╭─ RECORDS PROVIDED
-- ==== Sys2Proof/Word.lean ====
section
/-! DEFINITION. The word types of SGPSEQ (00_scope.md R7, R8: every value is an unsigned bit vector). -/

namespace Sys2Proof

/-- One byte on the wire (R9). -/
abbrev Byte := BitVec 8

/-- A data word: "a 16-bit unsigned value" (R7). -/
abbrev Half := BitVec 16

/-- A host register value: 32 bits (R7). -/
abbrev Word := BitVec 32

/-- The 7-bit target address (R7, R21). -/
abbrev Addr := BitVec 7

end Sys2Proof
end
╰─
╭─ RECORDS PROVIDED
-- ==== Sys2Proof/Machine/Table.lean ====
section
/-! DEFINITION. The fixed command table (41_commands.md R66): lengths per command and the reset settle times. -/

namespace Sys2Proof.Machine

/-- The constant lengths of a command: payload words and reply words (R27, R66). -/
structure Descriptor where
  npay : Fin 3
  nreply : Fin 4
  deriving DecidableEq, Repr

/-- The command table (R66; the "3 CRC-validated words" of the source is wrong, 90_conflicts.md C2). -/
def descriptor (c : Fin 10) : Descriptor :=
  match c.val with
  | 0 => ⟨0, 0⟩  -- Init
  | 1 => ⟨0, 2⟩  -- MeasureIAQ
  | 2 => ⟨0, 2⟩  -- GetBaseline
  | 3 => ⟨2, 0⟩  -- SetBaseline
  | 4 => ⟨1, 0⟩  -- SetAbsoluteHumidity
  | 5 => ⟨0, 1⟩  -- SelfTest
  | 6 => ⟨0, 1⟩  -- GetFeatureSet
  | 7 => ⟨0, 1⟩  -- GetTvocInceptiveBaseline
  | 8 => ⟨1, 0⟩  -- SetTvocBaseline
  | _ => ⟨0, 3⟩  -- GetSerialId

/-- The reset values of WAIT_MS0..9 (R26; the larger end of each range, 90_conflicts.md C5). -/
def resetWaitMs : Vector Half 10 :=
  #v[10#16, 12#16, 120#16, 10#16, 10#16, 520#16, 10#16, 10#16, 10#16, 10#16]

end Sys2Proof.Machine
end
╰─
╭─ RECORDS PROVIDED
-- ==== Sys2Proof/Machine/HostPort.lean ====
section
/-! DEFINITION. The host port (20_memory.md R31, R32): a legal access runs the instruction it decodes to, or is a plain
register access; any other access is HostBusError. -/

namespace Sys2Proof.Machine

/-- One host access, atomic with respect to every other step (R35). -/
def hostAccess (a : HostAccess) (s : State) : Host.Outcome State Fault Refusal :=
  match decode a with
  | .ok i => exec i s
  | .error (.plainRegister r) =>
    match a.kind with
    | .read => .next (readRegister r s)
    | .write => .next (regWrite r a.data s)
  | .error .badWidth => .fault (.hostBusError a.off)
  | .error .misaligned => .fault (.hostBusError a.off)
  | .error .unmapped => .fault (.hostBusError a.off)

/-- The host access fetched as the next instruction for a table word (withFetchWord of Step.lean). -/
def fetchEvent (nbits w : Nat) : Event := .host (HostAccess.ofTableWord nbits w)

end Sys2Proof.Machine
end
╰─
PROBLEM TO WORK ON: A single figure, please: the number of lines in the data that hold the string "HostAccess".

TASK SOLUTION: 2